Prompt: For the records below, print the lines from the line with "window (R159) -/" through the line with "def blockPeriod (i" exactly as written; include both end lines and exclude the rest.

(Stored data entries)
-- ==== Sys2Proof/Machine/Stream.lean ====
section
/-! DEFINITION. Stream channels (Chapter 8, sections 8.1 to 8.7, and the fades of section 2.9): rings and probes, block
audio, stops and faults, the stream requests. -/

namespace Sys2Proof.Machine

/-! ## Fades (R46, R47) -/

/-- A fade event: target and length clamped, the step rounded up (R46). -/
def Fader.fade (f : Fader) (target length : Nat) : Fader :=
  let t := clampGain target
  let n := min length Config.maxFade
  let gap := (t - f.current) + (f.current - t)
  if n = 0 then ⟨t, t, 0⟩ else if f.current = t then ⟨t, t, 0⟩ else ⟨f.current, t, (gap + n - 1) / n⟩

/-- The movement of a fade at an SU period start (R47). -/
def Fader.moved (f : Fader) : Fader :=
  if f.current ≤ f.target then { f with current := min f.target (f.current + f.step) }
  else { f with current := max f.target (f.current - f.step) }

/-- Whether a moving fade has reached its target. -/
def Fader.arrived (f : Fader) : Bool := decide (f.step ≠ 0) && decide (f.current = f.target)

/-- A fade that ends: nothing moves any more. -/
def Fader.still (f : Fader) : Fader := { f with step := 0 }

/-! ## Channels -/

def State.chan (s : State) (c : Stream) : Chan := s.su.channels.get c

/-- A channel's record becomes `r`; a change into or out of RUNNING is posted to ZM (R33, R154). -/
def State.setChan (s : State) (c : Stream) (r : Chan) : State :=
  let t := s.modSu fun u => { u with channels := u.channels.set c r }
  if decide ((s.chan c).state = .running) = decide (r.state = .running) then t
  else t.sendZm .su (.streamRunning c (decide (r.state = .running)))

def StreamState.idle (v : StreamState) : Bool := decide (v = .stopped) || decide (v = .fault)

def StreamState.playing (v : StreamState) : Bool := decide (v = .running) || decide (v = .starved)

/-- The index after the cursor (R156, R158). -/
def Chan.after (r : Chan) (i : Nat) : Nat :=
  match r.ring with
  | some g => (i + 1) % g.count
  | none => i

/-- The descriptor a channel wants to read: the cursor's with no playing block, else the one after it (R156, R157). -/
def Chan.wanted (r : Chan) : Nat := if r.playing.isNone then r.cursor else r.after r.cursor

/-- The address of a descriptor (R155). -/
def Ring.descriptor (g : Ring) (i : Nat) : Addr := g.base + BitVec.ofNat 64 (16 * i)

/-- A state write to a descriptor, given to the arbiter (R155). -/
def State.writeDescriptor (s : State) (c : Stream) (i : Nat) (v : Byte) : State :=
  match (s.chan c).ring with
  | some g => s.issue [writeOf (.descriptor c (s.chan c).startNumber) (g.descriptor i) [v]]
  | none => s

/-- A probe of descriptor `i` (R156). -/
def State.probe (s : State) (c : Stream) (i : Nat) : State :=
  match (s.chan c).ring with
  | some g =>
    (s.setChan c { s.chan c with probe := some i }).issue
      [readOf (.probe c i (s.chan c).startNumber) (g.descriptor i) 16]
  | none => s

/-! ## The fetch window (R159) -/

/-- A block period: its descriptor index, its period, its address. -/
structure BlockPeriod where
  index : Nat
  period : Nat
  addr : Addr
deriving DecidableEq, Repr

def blockPeriod (i : Nat) (addr : Addr) (k : Nat) : BlockPeriod := ⟨i, k, addr + BitVec.ofNat 64 (192 * k)⟩

/-- The first two periods of the play order. -/
def Chan.window (r : Chan) : List BlockPeriod :=
  match r.playing with
  | none => []
  | some p =>
    let own := ([p.period, p.period + 1].filter fun k => k < p.len).map (blockPeriod p.index p.addr)
    let following :=
      match r.next with
      | some n => ([0, 1].filter fun k => k < n.len).map (blockPeriod n.index n.addr)
      | none => []
    (own ++ following).take 2

def Chan.marked (r : Chan) (b : BlockPeriod) : Bool :=
  r.marks.any fun m => decide (m.index = b.index) && decide (m.period = b.period)

/-- Every period of the window not yet requested is requested. -/
def State.topUp (s : State) (c : Stream) : State :=
  let r := s.chan c
  let new := r.window.filter fun b => !r.marked b
  (s.setChan c { r with marks := r.marks ++ new.map fun b => ⟨b.index, b.period, none⟩ }).issue
    (new.map fun b => readOf (.block c b.index b.period r.startNumber) b.addr 192)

Reply to the task:
/-! ## The fetch window (R159) -/

/-- A block period: its descriptor index, its period, its address. -/
structure BlockPeriod where
  index : Nat
  period : Nat
  addr : Addr
deriving DecidableEq, Repr

def blockPeriod (i : Nat) (addr : Addr) (k : Nat) : BlockPeriod := ⟨i, k, addr + BitVec.ofNat 64 (192 * k)⟩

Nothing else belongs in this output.